Всякая попытка привнести в свою природу христианское мироощущение идет во вред принципу власти. Опыт реформатской церкви учит этому.

Христианство — ипостась человеческая, и только человеческая. Самое человеческое из всех человеческих чувств. Передающееся от человека к человеку. По горизонтали. Чувство, которое каждый человек испытывает к другим людям и воспринимает от других людей. (Всем сердцем стремлюсь я к разрастанию христианского жизнеощущения, которое приведет к христианскому сопричастию со всякой тварью и вещью вне человека: животными, растениями, ископаемыми; и с частицами, составляющими всякую тварь и вещь, вплоть до клеток и атомов и за пределами клеток и атомов: только тогда будет достигнуто полное и глубоко христианское ощущение жизни.) Так оставьте же христианство — эту ипостась «человека» — нам, людям. Нарушая естественное состояние христианства, вздымая его из горизонтального положения в (вертикальное) положение власти, мы не только искажаем его природу, но и истощаем его животворные источники, ослабляем его силу. Христианство является продолжением нас самих в человеческой общности и во всем сущем на земле. Христианство — это соединение себялюбивых начал отдельно взятых личностей. Это обмен себялюбивыми началами. Смешение этих начал. Это наше собственное себялюбие в чужом себялюбии и чужое — в нашем. Это наша собственная жизненная энергия, объединенная с энергией других людей. Это слияние всех человеческих жизненных энергий; и будет слиянием всех человеческих и нечеловеческих энергий. Неописуемая студенистая масса, в которую если уж влипнешь, так влипнешь как следует. Не задуматься ли нам, братья по общему студню, не задуматься ли нам об атомной физике как о «научном» доказательстве христианского мироощущения? Не поприветствовать ли здесь конец этой чудовищной бесконечности? Не отпраздновать ли слияние материи и духа, души и плоти, физического и метафизического?
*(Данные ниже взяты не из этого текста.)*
/-! ## setTok -/

@[simp] theorem setTok_turns (s : State) (x : Tok) : (setTok s x).turns = s.turns := rfl
@[simp] theorem setTok_turnNo (s : State) (x : Tok) : (setTok s x).turnNo = s.turnNo := rfl
@[simp] theorem setTok_freeNo (s : State) (x : Tok) : (setTok s x).freeNo = s.freeNo := rfl
@[simp] theorem setTok_nextId (s : State) (x : Tok) : (setTok s x).nextId = s.nextId := rfl
@[simp] theorem setTok_cur (s : State) (x : Tok) : (setTok s x).cur = s.cur := rfl
@[simp] theorem setTok_cycle (s : State) (x : Tok) : (setTok s x).cycle = s.cycle := rfl
@[simp] theorem setTok_swFrac (s : State) (x : Tok) : (setTok s x).swFrac = s.swFrac := rfl
@[simp] theorem setTok_ready (s : State) (x : Tok) : (setTok s x).ready = s.ready := rfl
@[simp] theorem setTok_coming (s : State) (x : Tok) : (setTok s x).coming = s.coming := rfl
@[simp] theorem setTok_mem (s : State) (x : Tok) : (setTok s x).mem = s.mem := rfl
@[simp] theorem setTok_lineOwner (s : State) (x : Tok) : (setTok s x).lineOwner = s.lineOwner := rfl
@[simp] theorem setTok_badSec (s : State) (x : Tok) : (setTok s x).badSec = s.badSec := rfl
@[simp] theorem setTok_poison (s : State) (x : Tok) : (setTok s x).poison = s.poison := rfl
@[simp] theorem setTok_flash (s : State) (x : Tok) : (setTok s x).flash = s.flash := rfl
@[simp] theorem setTok_l1 (s : State) (x : Tok) : (setTok s x).l1 = s.l1 := rfl
@[simp] theorem setTok_l1c (s : State) (x : Tok) : (setTok s x).l1c = s.l1c := rfl
@[simp] theorem setTok_l1Keep (s : State) (x : Tok) : (setTok s x).l1Keep = s.l1Keep := rfl
@[simp] theorem setTok_icache (s : State) (x : Tok) : (setTok s x).icache = s.icache := rfl
@[simp] theorem setTok_tlb (s : State) (x : Tok) : (setTok s x).tlb = s.tlb := rfl
@[simp] theorem setTok_reqs (s : State) (x : Tok) : (setTok s x).reqs = s.reqs := rfl
@[simp] theorem setTok_msgs (s : State) (x : Tok) : (setTok s x).msgs = s.msgs := rfl
@[simp] theorem setTok_prefs (s : State) (x : Tok) : (setTok s x).prefs = s.prefs := rfl
@[simp] theorem setTok_preqs (s : State) (x : Tok) : (setTok s x).preqs = s.preqs := rfl
@[simp] theorem setTok_acts (s : State) (x : Tok) : (setTok s x).acts = s.acts := rfl
@[simp] theorem setTok_deacts (s : State) (x : Tok) : (setTok s x).deacts = s.deacts := rfl
@[simp] theorem setTok_arrays (s : State) (x : Tok) : (setTok s x).arrays = s.arrays := rfl
@[simp] theorem setTok_matReqs (s : State) (x : Tok) : (setTok s x).matReqs = s.matReqs := rfl
@[simp] theorem setTok_dies (s : State) (x : Tok) : (setTok s x).dies = s.dies := rfl
@[simp] theorem setTok_teams (s : State) (x : Tok) : (setTok s x).teams = s.teams := rfl
@[simp] theorem setTok_grids (s : State) (x : Tok) : (setTok s x).grids = s.grids := rfl
@[simp] theorem setTok_lathe (s : State) (x : Tok) : (setTok s x).lathe = s.lathe := rfl
@[simp] theorem setTok_queues (s : State) (x : Tok) : (setTok s x).queues = s.queues := rfl
@[simp] theorem setTok_wins (s : State) (x : Tok) : (setTok s x).wins = s.wins := rfl
@[simp] theorem setTok_grps (s : State) (x : Tok) : (setTok s x).grps = s.grps := rfl
@[simp] theorem setTok_insts (s : State) (x : Tok) : (setTok s x).insts = s.insts := rfl
@[simp] theorem setTok_ctxs (s : State) (x : Tok) : (setTok s x).ctxs = s.ctxs := rfl
@[simp] theorem setTok_arrivals (s : State) (x : Tok) : (setTok s x).arrivals = s.arrivals := rfl
@[simp] theorem setTok_ueWaits (s : State) (x : Tok) : (setTok s x).ueWaits = s.ueWaits := rfl
@[simp] theorem setTok_ueFails (s : State) (x : Tok) : (setTok s x).ueFails = s.ueFails := rfl
@[simp] theorem setTok_listQ (s : State) (x : Tok) : (setTok s x).listQ = s.listQ := rfl
@[simp] theorem setTok_store (s : State) (x : Tok) : (setTok s x).store = s.store := rfl
@[simp] theorem setTok_progs (s : State) (x : Tok) : (setTok s x).progs = s.progs := rfl
@[simp] theorem setTok_saveBase (s : State) (x : Tok) : (setTok s x).saveBase = s.saveBase := rfl
@[simp] theorem setTok_keys (s : State) (x : Tok) : (setTok s x).keys = s.keys := rfl
@[simp] theorem setTok_oldKeys (s : State) (x : Tok) : (setTok s x).oldKeys = s.oldKeys := rfl
@[simp] theorem setTok_ctxFaults (s : State) (x : Tok) : (setTok s x).ctxFaults = s.ctxFaults := rfl
@[simp] theorem setTok_aborts (s : State) (x : Tok) : (setTok s x).aborts = s.aborts := rfl
@[simp] theorem setTok_loadBad (s : State) (x : Tok) : (setTok s x).loadBad = s.loadBad := rfl
@[simp] theorem setTok_dropped (s : State) (x : Tok) : (setTok s x).dropped = s.dropped := rfl
@[simp] theorem setTok_ueDropped (s : State) (x : Tok) : (setTok s x).ueDropped = s.ueDropped := rfl
@[simp] theorem setTok_ueRefused (s : State) (x : Tok) : (setTok s x).ueRefused = s.ueRefused := rfl
@[simp] theorem setTok_errLog (s : State) (x : Tok) : (setTok s x).errLog = s.errLog := rfl
@[simp] theorem setTok_errCount (s : State) (x : Tok) : (setTok s x).errCount = s.errCount := rfl
@[simp] theorem setTok_mailbox (s : State) (x : Tok) : (setTok s x).mailbox = s.mailbox := rfl
@[simp] theorem setTok_attest (s : State) (x : Tok) : (setTok s x).attest = s.attest := rfl
@[simp] theorem setTok_bar2 (s : State) (x : Tok) : (setTok s x).bar2 = s.bar2 := rfl
@[simp] theorem setTok_armQ (s : State) (x : Tok) : (setTok s x).armQ = s.armQ := rfl
@[simp] theorem setTok_telemetry (s : State) (x : Tok) : (setTok s x).telemetry = s.telemetry := rfl
@[simp] theorem setTok_meas (s : State) (x : Tok) : (setTok s x).meas = s.meas := rfl
@[simp] theorem setTok_hostResp (s : State) (x : Tok) : (setTok s x).hostResp = s.hostResp := rfl
@[simp] theorem setTok_dbgBuf (s : State) (x : Tok) : (setTok s x).dbgBuf = s.dbgBuf := rfl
До Христа эта энергия называлась, на языке Платона, Эросом. Лукреций воспевал ее в Венериной душе. Христос углубил эту энергию и чувства, ее выражающие, расширил круг обычных человеческих интересов, пробудив сладострастное чувство сострадания и еще более сладострастное чувство милосердия; еще более «очеловечил» это самое человечное из чувств. Чувство, которое именно в силу своей невероятной человечности не выдерживает всего того, что человечным не является. И прежде всего — власти, единой и централизующей; этого тормоза, паралича, тупика. Еще меньше выдерживает оно метафизическое отображение власти — Бога. Христианство атеистично. И если я атеист, то не по убеждению, а потому, что я христианин.

Европа убивает Бога. Два последних богоубийства, совершенных Европой, называются Гитлер и Муссолини. Значит, Гитлер — это Бог? И Муссолини — Бог? Да. Бог, увиденный вблизи, — это Муссолини. Бог, увиденный вблизи, — это Гитлер. Гитлер, увиденный издалека, — это Бог. Муссолини, увиденный издалека, — это Бог. Игра в близко-далеко срабатывает как на расстоянии Муссолини-Бог и Гитлер-Бог, так и на расстоянии Гитлер-человек и Муссолини-человек. (Никакой игры слов здесь нет.) С Муссолини я познакомился в Милане в 1918 году; тогда он был еще обыкновенным человеком. Мне по природе несвойственно идолопоклонство. Мое отвращение к малейшему проявлению идолопоклонства, как-то: «отец» Данте или «божественный» Платон — вынуждает меня недооценивать самые достоинства Данте и Платона. И даже если бы это было не так, то сам факт, что я знал Муссолини как обыкновенного человека, уберегал меня от признания Муссолини в ранге божества. Тот не Бог, кто родился на наших глазах.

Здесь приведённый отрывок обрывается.